§ **What you will do**
In the data below, find the line containing "h, and_true, eq_comm]", then set down that line and every later line up to and including the line containing "(44_decoder.md R262). -/", exactly.

§ **Supplied information**

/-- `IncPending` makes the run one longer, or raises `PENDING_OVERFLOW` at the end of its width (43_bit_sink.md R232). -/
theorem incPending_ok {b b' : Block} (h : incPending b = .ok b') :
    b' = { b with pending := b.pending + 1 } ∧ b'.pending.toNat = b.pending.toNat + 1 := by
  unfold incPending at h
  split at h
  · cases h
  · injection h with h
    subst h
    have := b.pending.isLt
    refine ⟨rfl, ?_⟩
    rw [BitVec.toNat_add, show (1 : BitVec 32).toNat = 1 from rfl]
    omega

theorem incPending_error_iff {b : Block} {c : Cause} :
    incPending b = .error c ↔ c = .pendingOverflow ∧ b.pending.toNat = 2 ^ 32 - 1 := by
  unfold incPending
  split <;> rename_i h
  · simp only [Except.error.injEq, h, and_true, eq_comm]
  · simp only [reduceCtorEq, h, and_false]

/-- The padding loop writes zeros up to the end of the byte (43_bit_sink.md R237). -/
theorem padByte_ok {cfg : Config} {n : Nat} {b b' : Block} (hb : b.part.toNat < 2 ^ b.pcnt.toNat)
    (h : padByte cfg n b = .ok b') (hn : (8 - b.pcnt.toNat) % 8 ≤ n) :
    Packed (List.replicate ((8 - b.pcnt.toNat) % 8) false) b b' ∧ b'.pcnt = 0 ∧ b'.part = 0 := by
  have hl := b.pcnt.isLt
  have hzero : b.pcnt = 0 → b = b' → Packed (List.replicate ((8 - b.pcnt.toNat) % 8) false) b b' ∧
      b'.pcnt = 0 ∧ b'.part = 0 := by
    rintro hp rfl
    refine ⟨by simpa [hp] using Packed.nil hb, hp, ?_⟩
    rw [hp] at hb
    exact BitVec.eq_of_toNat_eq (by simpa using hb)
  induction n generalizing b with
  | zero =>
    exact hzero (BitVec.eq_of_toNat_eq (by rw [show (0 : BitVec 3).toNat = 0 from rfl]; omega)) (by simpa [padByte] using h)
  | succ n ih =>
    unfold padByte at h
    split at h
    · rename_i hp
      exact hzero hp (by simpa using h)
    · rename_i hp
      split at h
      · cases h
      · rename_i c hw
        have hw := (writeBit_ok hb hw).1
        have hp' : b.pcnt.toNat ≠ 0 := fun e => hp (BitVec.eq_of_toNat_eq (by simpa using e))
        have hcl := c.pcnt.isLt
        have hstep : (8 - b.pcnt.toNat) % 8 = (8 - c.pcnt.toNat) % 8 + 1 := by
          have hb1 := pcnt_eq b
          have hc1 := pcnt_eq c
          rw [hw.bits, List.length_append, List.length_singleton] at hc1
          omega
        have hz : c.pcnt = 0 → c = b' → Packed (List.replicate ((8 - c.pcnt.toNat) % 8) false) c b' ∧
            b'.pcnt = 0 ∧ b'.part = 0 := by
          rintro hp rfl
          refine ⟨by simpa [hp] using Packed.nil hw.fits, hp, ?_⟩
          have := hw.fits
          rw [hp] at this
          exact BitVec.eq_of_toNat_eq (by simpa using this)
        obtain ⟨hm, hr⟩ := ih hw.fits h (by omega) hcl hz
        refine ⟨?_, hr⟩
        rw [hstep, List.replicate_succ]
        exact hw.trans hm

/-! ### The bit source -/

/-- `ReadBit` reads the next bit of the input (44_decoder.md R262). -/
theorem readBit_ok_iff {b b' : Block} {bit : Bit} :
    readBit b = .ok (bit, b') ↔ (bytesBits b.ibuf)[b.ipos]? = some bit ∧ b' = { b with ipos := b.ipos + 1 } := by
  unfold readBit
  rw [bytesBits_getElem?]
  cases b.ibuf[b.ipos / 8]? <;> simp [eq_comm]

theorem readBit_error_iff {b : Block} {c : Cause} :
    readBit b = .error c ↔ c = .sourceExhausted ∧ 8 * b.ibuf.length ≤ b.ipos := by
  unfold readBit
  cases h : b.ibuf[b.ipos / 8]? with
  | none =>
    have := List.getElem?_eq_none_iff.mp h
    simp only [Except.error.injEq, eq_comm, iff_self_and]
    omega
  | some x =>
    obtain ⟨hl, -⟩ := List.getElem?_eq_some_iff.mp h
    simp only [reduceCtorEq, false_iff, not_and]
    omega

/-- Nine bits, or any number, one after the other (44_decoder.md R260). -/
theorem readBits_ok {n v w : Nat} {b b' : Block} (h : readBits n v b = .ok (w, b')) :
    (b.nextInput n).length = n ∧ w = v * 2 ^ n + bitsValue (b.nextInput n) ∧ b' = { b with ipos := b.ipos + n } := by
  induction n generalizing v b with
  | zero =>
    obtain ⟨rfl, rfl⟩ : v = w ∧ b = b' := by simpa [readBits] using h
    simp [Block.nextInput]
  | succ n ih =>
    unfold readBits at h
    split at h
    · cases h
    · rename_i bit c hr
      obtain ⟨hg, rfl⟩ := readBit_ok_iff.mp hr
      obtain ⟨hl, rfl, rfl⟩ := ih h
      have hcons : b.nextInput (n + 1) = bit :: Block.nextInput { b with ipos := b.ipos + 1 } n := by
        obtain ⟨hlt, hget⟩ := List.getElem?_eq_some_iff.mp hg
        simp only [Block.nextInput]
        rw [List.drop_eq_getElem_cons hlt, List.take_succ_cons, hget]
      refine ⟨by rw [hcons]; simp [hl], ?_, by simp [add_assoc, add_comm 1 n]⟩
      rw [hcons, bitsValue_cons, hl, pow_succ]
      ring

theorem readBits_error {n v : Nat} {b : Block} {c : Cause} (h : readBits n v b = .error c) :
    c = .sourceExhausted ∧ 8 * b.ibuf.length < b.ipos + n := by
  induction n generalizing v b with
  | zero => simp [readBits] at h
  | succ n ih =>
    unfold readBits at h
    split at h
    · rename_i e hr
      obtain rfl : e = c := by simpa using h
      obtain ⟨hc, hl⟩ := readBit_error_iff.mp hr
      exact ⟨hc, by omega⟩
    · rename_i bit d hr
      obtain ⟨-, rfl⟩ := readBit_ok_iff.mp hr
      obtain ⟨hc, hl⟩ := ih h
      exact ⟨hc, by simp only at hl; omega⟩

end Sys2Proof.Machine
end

* * *

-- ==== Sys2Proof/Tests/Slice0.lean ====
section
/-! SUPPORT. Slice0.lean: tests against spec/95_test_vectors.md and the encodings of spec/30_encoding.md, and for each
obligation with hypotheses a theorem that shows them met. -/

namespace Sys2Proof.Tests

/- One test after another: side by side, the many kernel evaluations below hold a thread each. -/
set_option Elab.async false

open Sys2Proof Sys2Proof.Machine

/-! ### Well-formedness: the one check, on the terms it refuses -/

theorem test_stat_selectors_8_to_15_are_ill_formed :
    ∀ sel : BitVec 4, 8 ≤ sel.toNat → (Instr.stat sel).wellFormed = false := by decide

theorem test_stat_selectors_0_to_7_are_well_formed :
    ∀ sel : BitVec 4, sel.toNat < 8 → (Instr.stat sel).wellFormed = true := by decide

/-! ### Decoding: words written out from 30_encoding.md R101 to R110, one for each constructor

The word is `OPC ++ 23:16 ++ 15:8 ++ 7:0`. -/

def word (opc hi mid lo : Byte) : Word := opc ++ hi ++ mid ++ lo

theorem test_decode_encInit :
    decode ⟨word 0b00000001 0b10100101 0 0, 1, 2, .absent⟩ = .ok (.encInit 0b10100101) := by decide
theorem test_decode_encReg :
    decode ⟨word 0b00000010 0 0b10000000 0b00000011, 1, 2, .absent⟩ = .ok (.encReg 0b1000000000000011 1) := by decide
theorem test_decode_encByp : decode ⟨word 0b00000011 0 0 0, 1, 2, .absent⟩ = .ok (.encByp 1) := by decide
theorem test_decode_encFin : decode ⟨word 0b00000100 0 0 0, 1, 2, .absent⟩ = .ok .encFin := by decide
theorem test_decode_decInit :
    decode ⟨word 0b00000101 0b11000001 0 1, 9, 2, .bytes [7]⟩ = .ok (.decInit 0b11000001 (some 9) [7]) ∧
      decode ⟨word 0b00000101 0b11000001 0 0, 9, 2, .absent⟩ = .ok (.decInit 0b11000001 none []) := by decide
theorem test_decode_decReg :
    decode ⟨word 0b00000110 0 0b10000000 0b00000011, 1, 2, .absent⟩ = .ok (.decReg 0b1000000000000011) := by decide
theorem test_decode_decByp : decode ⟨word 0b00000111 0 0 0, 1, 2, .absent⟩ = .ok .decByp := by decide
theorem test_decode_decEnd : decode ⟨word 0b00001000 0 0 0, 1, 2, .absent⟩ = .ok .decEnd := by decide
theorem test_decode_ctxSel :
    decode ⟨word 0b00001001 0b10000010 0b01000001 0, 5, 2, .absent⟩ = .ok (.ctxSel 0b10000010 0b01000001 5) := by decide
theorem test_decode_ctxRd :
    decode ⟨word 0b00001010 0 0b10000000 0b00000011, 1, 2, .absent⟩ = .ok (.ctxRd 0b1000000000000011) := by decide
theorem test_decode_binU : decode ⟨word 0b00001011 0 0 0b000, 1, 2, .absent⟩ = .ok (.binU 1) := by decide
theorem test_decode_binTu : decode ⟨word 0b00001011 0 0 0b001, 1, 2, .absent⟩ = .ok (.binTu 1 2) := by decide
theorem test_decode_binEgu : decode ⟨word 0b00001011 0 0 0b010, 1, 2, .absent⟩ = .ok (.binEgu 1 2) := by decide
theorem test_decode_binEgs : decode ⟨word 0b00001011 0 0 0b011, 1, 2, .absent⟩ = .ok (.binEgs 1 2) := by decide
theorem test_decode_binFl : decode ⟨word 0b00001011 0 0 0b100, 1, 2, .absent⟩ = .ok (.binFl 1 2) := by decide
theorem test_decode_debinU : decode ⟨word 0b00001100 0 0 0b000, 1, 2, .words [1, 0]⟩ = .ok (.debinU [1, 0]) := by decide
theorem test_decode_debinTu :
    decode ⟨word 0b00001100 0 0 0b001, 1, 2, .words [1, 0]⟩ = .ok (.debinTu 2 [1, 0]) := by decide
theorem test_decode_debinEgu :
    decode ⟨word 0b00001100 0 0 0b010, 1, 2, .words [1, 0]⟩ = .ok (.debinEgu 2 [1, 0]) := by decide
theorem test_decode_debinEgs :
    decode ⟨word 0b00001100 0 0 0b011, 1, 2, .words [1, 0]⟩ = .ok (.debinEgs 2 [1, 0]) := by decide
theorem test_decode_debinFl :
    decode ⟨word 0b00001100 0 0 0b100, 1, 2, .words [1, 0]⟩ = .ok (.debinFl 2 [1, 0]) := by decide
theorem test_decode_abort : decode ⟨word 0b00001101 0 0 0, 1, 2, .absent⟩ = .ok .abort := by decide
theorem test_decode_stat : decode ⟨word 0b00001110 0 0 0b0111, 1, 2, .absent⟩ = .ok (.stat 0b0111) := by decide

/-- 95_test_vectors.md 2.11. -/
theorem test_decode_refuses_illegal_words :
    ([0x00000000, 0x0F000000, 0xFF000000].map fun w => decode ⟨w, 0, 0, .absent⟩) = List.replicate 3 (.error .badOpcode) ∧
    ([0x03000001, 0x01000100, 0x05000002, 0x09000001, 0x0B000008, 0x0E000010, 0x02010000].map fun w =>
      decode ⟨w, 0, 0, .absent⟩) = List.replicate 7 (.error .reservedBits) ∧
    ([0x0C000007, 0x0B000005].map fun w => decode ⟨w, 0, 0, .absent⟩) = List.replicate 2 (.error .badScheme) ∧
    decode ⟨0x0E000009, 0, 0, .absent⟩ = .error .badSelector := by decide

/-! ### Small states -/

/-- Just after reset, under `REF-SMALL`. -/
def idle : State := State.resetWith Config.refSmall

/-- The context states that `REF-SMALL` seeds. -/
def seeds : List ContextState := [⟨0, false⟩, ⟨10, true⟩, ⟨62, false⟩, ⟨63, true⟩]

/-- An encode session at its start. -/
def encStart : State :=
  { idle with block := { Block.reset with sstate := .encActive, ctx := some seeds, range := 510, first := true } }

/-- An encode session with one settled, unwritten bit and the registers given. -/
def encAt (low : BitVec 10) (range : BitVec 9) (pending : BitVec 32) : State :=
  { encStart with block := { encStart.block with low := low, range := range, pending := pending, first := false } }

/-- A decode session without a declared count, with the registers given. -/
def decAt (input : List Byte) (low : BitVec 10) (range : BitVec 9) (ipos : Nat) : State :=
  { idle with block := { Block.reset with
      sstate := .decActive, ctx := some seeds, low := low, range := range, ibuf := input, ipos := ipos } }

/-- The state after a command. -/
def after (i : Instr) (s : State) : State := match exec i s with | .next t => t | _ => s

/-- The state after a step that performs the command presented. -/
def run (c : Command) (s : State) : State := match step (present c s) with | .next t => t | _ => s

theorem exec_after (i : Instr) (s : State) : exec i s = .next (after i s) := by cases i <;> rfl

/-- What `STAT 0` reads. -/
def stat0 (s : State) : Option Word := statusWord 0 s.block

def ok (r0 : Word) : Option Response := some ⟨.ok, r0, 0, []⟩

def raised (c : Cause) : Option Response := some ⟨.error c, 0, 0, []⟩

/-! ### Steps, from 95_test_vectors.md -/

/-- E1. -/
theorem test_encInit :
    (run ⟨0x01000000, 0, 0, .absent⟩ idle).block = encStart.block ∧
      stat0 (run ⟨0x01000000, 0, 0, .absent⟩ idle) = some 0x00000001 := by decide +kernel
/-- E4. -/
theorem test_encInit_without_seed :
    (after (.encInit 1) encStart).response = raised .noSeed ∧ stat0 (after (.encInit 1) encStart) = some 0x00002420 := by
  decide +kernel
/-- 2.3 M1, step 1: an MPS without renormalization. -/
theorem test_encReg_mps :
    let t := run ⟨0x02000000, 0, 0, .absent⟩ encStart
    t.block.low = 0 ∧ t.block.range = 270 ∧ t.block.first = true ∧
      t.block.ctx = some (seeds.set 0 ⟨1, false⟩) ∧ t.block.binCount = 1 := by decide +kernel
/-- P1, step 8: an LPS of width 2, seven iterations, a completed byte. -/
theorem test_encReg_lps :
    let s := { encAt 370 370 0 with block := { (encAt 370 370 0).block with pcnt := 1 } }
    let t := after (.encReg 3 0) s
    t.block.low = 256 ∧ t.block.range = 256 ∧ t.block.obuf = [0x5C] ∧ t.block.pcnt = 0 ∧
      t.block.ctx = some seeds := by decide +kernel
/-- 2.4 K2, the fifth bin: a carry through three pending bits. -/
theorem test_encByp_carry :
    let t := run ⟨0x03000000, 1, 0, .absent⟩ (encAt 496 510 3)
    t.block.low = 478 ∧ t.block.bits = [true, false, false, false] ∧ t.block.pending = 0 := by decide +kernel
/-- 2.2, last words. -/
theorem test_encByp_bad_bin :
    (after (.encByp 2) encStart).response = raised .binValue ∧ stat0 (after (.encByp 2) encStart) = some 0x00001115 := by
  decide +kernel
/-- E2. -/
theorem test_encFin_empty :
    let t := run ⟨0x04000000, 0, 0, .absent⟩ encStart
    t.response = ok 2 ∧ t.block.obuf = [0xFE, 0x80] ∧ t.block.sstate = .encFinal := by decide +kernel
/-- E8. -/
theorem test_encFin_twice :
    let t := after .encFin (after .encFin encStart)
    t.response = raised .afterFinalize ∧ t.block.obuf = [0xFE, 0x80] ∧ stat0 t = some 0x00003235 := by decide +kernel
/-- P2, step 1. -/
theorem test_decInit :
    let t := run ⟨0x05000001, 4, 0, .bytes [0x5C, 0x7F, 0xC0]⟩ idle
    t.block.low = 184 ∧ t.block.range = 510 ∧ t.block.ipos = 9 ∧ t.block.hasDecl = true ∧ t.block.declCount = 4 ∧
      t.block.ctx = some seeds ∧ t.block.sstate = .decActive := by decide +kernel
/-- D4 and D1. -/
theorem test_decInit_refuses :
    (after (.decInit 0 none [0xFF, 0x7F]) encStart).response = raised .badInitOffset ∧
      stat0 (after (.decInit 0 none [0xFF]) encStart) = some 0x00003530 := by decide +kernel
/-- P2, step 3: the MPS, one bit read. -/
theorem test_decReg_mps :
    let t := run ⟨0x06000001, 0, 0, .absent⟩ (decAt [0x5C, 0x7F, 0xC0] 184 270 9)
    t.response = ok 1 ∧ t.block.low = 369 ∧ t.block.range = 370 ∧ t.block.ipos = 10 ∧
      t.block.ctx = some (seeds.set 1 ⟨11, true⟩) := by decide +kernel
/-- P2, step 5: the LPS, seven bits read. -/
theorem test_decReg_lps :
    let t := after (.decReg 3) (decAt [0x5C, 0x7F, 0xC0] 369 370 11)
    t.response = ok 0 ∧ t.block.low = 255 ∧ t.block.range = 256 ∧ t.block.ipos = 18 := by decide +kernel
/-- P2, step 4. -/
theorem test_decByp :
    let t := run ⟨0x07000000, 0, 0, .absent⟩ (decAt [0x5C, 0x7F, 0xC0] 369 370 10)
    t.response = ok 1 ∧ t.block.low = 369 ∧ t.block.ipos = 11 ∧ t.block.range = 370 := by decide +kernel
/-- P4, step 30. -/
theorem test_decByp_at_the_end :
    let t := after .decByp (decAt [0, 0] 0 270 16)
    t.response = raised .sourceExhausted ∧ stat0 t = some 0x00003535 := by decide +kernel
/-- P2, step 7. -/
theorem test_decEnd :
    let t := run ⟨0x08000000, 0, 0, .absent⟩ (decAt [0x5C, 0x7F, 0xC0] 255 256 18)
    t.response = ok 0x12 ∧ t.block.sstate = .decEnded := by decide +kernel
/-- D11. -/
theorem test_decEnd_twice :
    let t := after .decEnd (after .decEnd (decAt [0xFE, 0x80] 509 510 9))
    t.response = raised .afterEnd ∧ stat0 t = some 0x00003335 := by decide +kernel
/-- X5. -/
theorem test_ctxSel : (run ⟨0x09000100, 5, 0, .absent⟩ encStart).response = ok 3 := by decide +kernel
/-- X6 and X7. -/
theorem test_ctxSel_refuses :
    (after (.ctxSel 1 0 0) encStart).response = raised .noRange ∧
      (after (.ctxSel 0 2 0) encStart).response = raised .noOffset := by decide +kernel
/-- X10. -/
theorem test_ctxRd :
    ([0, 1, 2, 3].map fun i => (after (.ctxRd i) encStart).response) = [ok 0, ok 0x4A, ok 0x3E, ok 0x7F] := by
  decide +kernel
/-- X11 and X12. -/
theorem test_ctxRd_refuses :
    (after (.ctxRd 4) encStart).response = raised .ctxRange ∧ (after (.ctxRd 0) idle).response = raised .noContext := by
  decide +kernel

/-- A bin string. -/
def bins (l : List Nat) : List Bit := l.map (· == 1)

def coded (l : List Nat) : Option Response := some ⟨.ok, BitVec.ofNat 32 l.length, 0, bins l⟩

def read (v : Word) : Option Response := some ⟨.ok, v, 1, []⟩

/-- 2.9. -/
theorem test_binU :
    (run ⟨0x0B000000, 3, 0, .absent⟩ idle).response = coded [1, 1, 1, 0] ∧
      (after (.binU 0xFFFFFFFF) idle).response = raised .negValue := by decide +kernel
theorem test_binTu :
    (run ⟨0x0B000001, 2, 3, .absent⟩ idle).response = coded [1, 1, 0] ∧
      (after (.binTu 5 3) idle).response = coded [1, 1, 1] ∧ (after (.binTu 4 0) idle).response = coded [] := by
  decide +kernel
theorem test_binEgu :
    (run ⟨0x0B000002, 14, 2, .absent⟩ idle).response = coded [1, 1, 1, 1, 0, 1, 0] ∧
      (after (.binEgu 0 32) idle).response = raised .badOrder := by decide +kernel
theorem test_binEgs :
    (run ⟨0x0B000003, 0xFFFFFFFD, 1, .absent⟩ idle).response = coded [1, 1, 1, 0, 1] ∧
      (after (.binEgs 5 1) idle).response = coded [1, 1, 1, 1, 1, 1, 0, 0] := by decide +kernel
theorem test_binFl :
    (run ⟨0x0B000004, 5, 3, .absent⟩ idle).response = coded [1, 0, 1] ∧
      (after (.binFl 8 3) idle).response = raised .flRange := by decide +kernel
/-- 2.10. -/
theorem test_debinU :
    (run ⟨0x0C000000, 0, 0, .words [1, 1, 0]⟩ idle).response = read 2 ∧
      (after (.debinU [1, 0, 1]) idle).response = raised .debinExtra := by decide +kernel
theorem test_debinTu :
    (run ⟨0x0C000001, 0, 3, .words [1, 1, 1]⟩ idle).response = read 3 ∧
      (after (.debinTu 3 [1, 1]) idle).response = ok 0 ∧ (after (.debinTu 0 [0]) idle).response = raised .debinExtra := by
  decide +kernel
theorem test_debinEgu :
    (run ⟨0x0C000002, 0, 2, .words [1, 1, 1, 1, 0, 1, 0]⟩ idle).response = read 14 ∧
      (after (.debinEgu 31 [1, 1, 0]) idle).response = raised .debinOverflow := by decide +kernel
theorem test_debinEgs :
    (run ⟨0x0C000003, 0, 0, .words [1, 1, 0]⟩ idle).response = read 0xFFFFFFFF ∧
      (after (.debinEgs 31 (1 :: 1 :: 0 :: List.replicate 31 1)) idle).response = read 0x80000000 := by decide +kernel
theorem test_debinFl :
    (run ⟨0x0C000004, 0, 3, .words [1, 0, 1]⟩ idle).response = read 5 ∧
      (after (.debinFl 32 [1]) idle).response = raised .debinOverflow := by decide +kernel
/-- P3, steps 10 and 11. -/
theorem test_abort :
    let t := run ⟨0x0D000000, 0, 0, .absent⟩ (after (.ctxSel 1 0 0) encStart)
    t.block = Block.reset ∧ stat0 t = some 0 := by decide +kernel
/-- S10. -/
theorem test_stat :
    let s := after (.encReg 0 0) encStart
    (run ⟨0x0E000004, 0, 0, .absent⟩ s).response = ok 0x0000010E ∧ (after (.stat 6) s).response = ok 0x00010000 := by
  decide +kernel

§ **The answer**
  · simp only [Except.error.injEq, h, and_true, eq_comm]
  · simp only [reduceCtorEq, h, and_false]

/-- The padding loop writes zeros up to the end of the byte (43_bit_sink.md R237). -/
theorem padByte_ok {cfg : Config} {n : Nat} {b b' : Block} (hb : b.part.toNat < 2 ^ b.pcnt.toNat)
    (h : padByte cfg n b = .ok b') (hn : (8 - b.pcnt.toNat) % 8 ≤ n) :
    Packed (List.replicate ((8 - b.pcnt.toNat) % 8) false) b b' ∧ b'.pcnt = 0 ∧ b'.part = 0 := by
  have hl := b.pcnt.isLt
  have hzero : b.pcnt = 0 → b = b' → Packed (List.replicate ((8 - b.pcnt.toNat) % 8) false) b b' ∧
      b'.pcnt = 0 ∧ b'.part = 0 := by
    rintro hp rfl
    refine ⟨by simpa [hp] using Packed.nil hb, hp, ?_⟩
    rw [hp] at hb
    exact BitVec.eq_of_toNat_eq (by simpa using hb)
  induction n generalizing b with
  | zero =>
    exact hzero (BitVec.eq_of_toNat_eq (by rw [show (0 : BitVec 3).toNat = 0 from rfl]; omega)) (by simpa [padByte] using h)
  | succ n ih =>
    unfold padByte at h
    split at h
    · rename_i hp
      exact hzero hp (by simpa using h)
    · rename_i hp
      split at h
      · cases h
      · rename_i c hw
        have hw := (writeBit_ok hb hw).1
        have hp' : b.pcnt.toNat ≠ 0 := fun e => hp (BitVec.eq_of_toNat_eq (by simpa using e))
        have hcl := c.pcnt.isLt
        have hstep : (8 - b.pcnt.toNat) % 8 = (8 - c.pcnt.toNat) % 8 + 1 := by
          have hb1 := pcnt_eq b
          have hc1 := pcnt_eq c
          rw [hw.bits, List.length_append, List.length_singleton] at hc1
          omega
        have hz : c.pcnt = 0 → c = b' → Packed (List.replicate ((8 - c.pcnt.toNat) % 8) false) c b' ∧
            b'.pcnt = 0 ∧ b'.part = 0 := by
          rintro hp rfl
          refine ⟨by simpa [hp] using Packed.nil hw.fits, hp, ?_⟩
          have := hw.fits
          rw [hp] at this
          exact BitVec.eq_of_toNat_eq (by simpa using this)
        obtain ⟨hm, hr⟩ := ih hw.fits h (by omega) hcl hz
        refine ⟨?_, hr⟩
        rw [hstep, List.replicate_succ]
        exact hw.trans hm

/-! ### The bit source -/

/-- `ReadBit` reads the next bit of the input (44_decoder.md R262). -/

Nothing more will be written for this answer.